The author also blasted critics who blame teachers and students for the failures of urban education. "They say if these kids would buckle down and do their work and their teachers weren't so lazy, things would be better. But they have never even seen the conditions the kids are forced to live in. And when did teachers become the enemy?"

Even though Kozol said he would again vote for Barack Obama for president, he was disappointed that the president hadn't "taken more steps to rid us of this madness of testing. He is a brilliant orator. He could make a strong stand for teachers."

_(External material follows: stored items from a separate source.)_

/-- A VERIFY puts its answer into the answer buffer on the lookup port and is answered on the control port, without an
activity: OUT_OF_RANGE for a Region ID outside 1 to 32 or a point beyond the panel; GONE with the slot's Generation
where the record is not the one named or not SHOWN; else KEEP_OUT, ZONE_OFF, BLANK or CURRENT with the point relative
to the record's placement and whether it lies inside it (R174, R175, R177). The lookup port: bytes that spell no
lookup put a REJECTED answer with 0 in every other field into the buffer, bytes that spell one are that lookup, no
byte is nothing; a read returns the answer held, or EMPTY with 0 in every other field, and empties the buffer; bytes
clocked beyond the 12 of the answer frame read 00H; while a reset input is asserted nothing is taken. On the bus the
port acknowledges its own address alone, and none while a reset input is asserted: a write or read that begins then,
or at another address, gives no command, nor does a write or read in progress when a reset input is asserted (R166,
R167, R178; log entries 1, 9, 19 and 21). A write and a read joined by a repeated start are one transaction: the
lookup is taken at the repeated start and the answer read; a reset input asserted in the read leaves the lookup taken
and abandons the read; that one asserted in the write abandons the read too, also where the reset has ended by then,
and that of a write not acknowledged the read is judged at the repeated start, is an inference of the model's (R166;
log entry 28). -/
def Obligations.VerifyAndLookupPort : Prop :=
  (
    ∀ s : State,
      (∀ (r g : Byte) (x y : BitVec 16), s.inReset = false → exec (.lookupPortVerify r g x y) s =
        .next { s with lookup := { s.lookup with answer := some (s.verifyAnswer r.toNat g x.toNat y.toNat) } })
      ∧ (∀ r g xh xl yh yl : Byte, s.Holds 0x81 [r, g, xh, xl, yh, yl] → exec .verify s =
        .next (s.responds 0x81 .ok (.answer (s.verifyAnswer r.toNat g (be16 xh xl).toNat (be16 yh yl).toNat))))
      ∧ (∀ ps : List Byte, s.Holds 0x81 ps → ps.length ≠ 6 → exec .verify s = .next (s.responds 0x81 .badParam .empty))
      ∧ ∀ (r : Nat) (g : BitVec 8) (x y : Nat),
        let bare : LookupStatus → Answer := fun status =>
          { status, region := 0, generation := 0, ownerToken := 0, face := none, localX := 0, localY := 0,
            inside := false, epoch := s.engine.epoch.truncate 8, layout := s.engine.active.layout }
        ((r = 0 ∨ 32 < r ∨ 2047 < x ∨ 1791 < y) → s.verifyAnswer r g x y = bare .outOfRange)
        ∧ (∀ i : Slot, r = i.val + 1 → x ≤ 2047 → y ≤ 1791 →
          ((g ≠ (s.record i).generation ∨ s.isShown i = false) → s.verifyAnswer r g x y =
            { bare .gone with region := r, generation := (s.record i).generation })
          ∧ (∀ (p : Part) (d : Content), g = (s.record i).generation → s.isShown i = true → s.activePart i = some p →
            (s.record i).live = some d →
            let tile := 128 * (y / 16) + x / 16
            let zone := s.geometry.zoneOf (x / 16)
            let status : LookupStatus :=
              if keptOut s.keepOuts s.sampler.bendApplied tile = true then .keepOut
              else if (s.zoneState zone).mode = .off ∨ (s.zoneState zone).mode = .tripped then .zoneOff
              else if s.heldBack tile = true then .blank
              else .current
            s.verifyAnswer r g x y = { bare status with
              region := r, generation := g, ownerToken := d.attributes.ownerToken, face := some p.face
              localX := s.geometry.localPixel p.face x - 16 * p.rect.baseCol
              localY := (y : Int) - 16 * p.rect.baseRow
              inside := decide (p.face = s.geometry.faceAt s.engine.active.layout (x / 16))
                && p.rect.contains ((s.geometry.localPixel p.face x).toNat / 16) (y / 16) })))
  ∧ (
    ∀ s : State,
      let zero : LookupStatus → Answer := fun status =>
        { status, region := 0, generation := 0, ownerToken := 0, face := none, localX := 0, localY := 0,
          inside := false, epoch := 0, layout := .folded }
      (∀ bytes : List Byte, s.inReset = false →
        (bytes ≠ [] → parseLookup bytes = none → exec (.rejectedWrite bytes) s =
          .next { s with lookup := { s.lookup with answer := some (zero .rejected) } })
        ∧ (∀ x y, parseLookup bytes = some (.point x y) → exec (.rejectedWrite bytes) s = exec (.point x y) s)
        ∧ ∀ r g x y, parseLookup bytes = some (.verify r g x y) →
          exec (.rejectedWrite bytes) s = exec (.lookupPortVerify r g x y) s)
      ∧ exec (.rejectedWrite []) s = .next s
      ∧ (s.inReset = false →
        (∀ a, s.lookup.answer = some a → exec .answerRead s =
          .next { s with lookup := { s.lookup with answer := none, returned := some a } })
        ∧ (s.lookup.answer = none → exec .answerRead s =
          .next { s with lookup := { s.lookup with returned := some (zero .empty) } }))
      ∧ (s.inReset = true → exec .answerRead s = .next s ∧ (∀ bytes, exec (.rejectedWrite bytes) s = .next s)
        ∧ (∀ x y, exec (.point x y) s = .next s) ∧ ∀ r g x y, exec (.lookupPortVerify r g x y) s = .next s)
      ∧ (∀ (a : Answer) (k : Nat), s.lookup.returned = some a →
        s.lookup.returnedByte k = some (a.frame.getD k 0x00) ∧ (12 ≤ k → s.lookup.returnedByte k = some 0x00))
      ∧ (∀ x y, writeCommand (LookupRequest.point x y).bytes = .point x y)
      ∧ (∀ r g x y, writeCommand (LookupRequest.verify r g x y).bytes = .lookupPortVerify r g x y)
      ∧ (∀ bytes, parseLookup bytes = none → writeCommand bytes = .rejectedWrite bytes)
      ∧ (∀ address : BitVec 7, s.pending = [] →
        (s.acknowledges address = true ↔ s.inReset = false ∧ address = s.lookup.address))
      ∧ (∀ (address : BitVec 7) (c : Instr) (rest : List Instr) (t : State), s.pending = c :: rest → step s = .next t →
        s.acknowledges address = t.acknowledges address)
      ∧ ∀ (address : BitVec 7) (during : List Instr) (bytes : List Byte),
        (s.acknowledges address = false →
          s.lookupWrite address during bytes = { s with pending := s.pending ++ during }
          ∧ s.lookupRead address during = { s with pending := s.pending ++ during }
          ∧ ∀ late, s.lookupWriteRead address during late bytes =
            State.lookupRead address late { s with pending := s.pending ++ during })
        ∧ (s.acknowledges address = true →
          ((Instr.resetnAssert ∈ during ∨ Instr.drstnAssert ∈ during) →
            s.lookupWrite address during bytes = { s with pending := s.pending ++ during }
            ∧ s.lookupRead address during = { s with pending := s.pending ++ during }
            ∧ ∀ late, s.lookupWriteRead address during late bytes = { s with pending := s.pending ++ during ++ late })
          ∧ (Instr.resetnAssert ∉ during → Instr.drstnAssert ∉ during →
            s.lookupWrite address during bytes = { s with pending := s.pending ++ during ++ [writeCommand bytes] }
            ∧ s.lookupRead address during = { s with pending := s.pending ++ [.answerRead] ++ during }
            ∧ ∀ late : List Instr,
              ((Instr.resetnAssert ∈ late ∨ Instr.drstnAssert ∈ late) → s.lookupWriteRead address during late bytes =
                { s with pending := s.pending ++ during ++ [writeCommand bytes] ++ late })
              ∧ (Instr.resetnAssert ∉ late → Instr.drstnAssert ∉ late → s.lookupWriteRead address during late bytes =
                { s with pending := s.pending ++ during ++ [writeCommand bytes, .answerRead] ++ late }))))

/-! ## Resets -/

/-- After RESETN, released with DRSTN and the fault lines inactive or not: every slot is FREE with Generation 0, every
other field at its FREE value and both copies absent, Quarantine Length 2, Retain clear, and the first REGION CREATE
that claims a slot gives it Generation 1; both banks are empty, the active layout FOLDED and the epoch 0, the engine
IDLE, no claim waits, the COMMIT latch is clear, the conflict pair (0, 0) (R42, R72). -/
def Obligations.AfterResetn : Prop :=
  ∀ (s t u : State) (strap : Bool), exec .resetnAssert s = .next t → exec (.resetnRelease strap) t = .next u →
    (∀ i : Slot, u.record i =
      { generation := 0, lifecycle := .free, showing := .parked, stale := false, retirePending := false,
        commitPending := false, inBuild := false, quarantineCount := 0, ownedTiles := 0, live := none,
        pending := none })
    ∧ u.table.quarantineLength = 2 ∧ u.table.retain = false
    ∧ (∀ (v w : State) (i : Slot), v.record i = u.record i → exec .regionCreate v = .next w →
      (w.record i).lifecycle ≠ .free → (w.record i).generation = 1)
    ∧ u.engine.epoch = 0 ∧ u.engine.active.layout = .folded ∧ u.engine.active.tiles = []
    ∧ (∀ n : Fin 8, u.engine.active.bindings[n] = []) ∧ u.engine.phase = .idle
    ∧ u.engine.claims = { restore := false, target := none, commitLatch := false } ∧ u.engine.conflict = (0, 0)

Just as he believed as a fledgling teacher in the 1960s, Kozol is still convinced that the way to inspire  kids to learn is through "meaningful, beautiful books." To drive home his point,  Kozol cited an encounter he had recently on a flight across the country. As he so often does, Kozol was reading a kids' book to check it out. The man seated next to him was reading the Wall Street Journal. But he kept sneaking a peek at what Kozol was reading. Finally, Kozol turned to his seatmate and said,"I'm sure what you're reading is interesting, but this book can save your soul."

Tales, Tidbits, and Tips
Mr. Rogers in his neighborhood
Given his strong stance as an unceasing advocate for poor children  everywhere, it's no surprise that Kozol admired and was friends with Fred Rogers, who for years charmed children on his PBS show Mr. Rogers' Neighborhood. Kozol told the Sidwell School crowd about one of his last sessions with Rogers, who died in 2003 of cancer. Kozol and Rogers had just finished a program together in New York and now Mr. Rogers wanted to visit one of the schools Kozol had written about. "I told him the best way to get there was by subway. You know, it's only about 8 minutes to get from the richest parts of Manhattan to some of the poorest parts of the Bronx. Fred was concerned that he might intimidate the children. But I thought - he's Mr. Rogers; I think we can handle it. After we got out of the subway, we were walking down the street, when a sanitation truck stopped, a big burly worker got out, ran up to Mr. Rogers, and just started hugging him. When we got to the school, the kids started squealing and the teachers were almost crying with delight. This one youngster came flying across the room like an airplane and wrapped his arms around Rogers. 'Welcome to my neighborhood, Mr. Rogers' he said. When Kozol first learned that Rogers had cancer, he said he tried to strike a bargain with God. I'm Jewish so we can do those things. I said, please God give him one more year. Then two more years." But eventually the kindliest man ever to appear on television died. Kozol used that incident in his closing. "My friends, we're all going to die. The old trees and the innocent children will outlive us all. We don't know how much time we have left, so we should all use it wisely."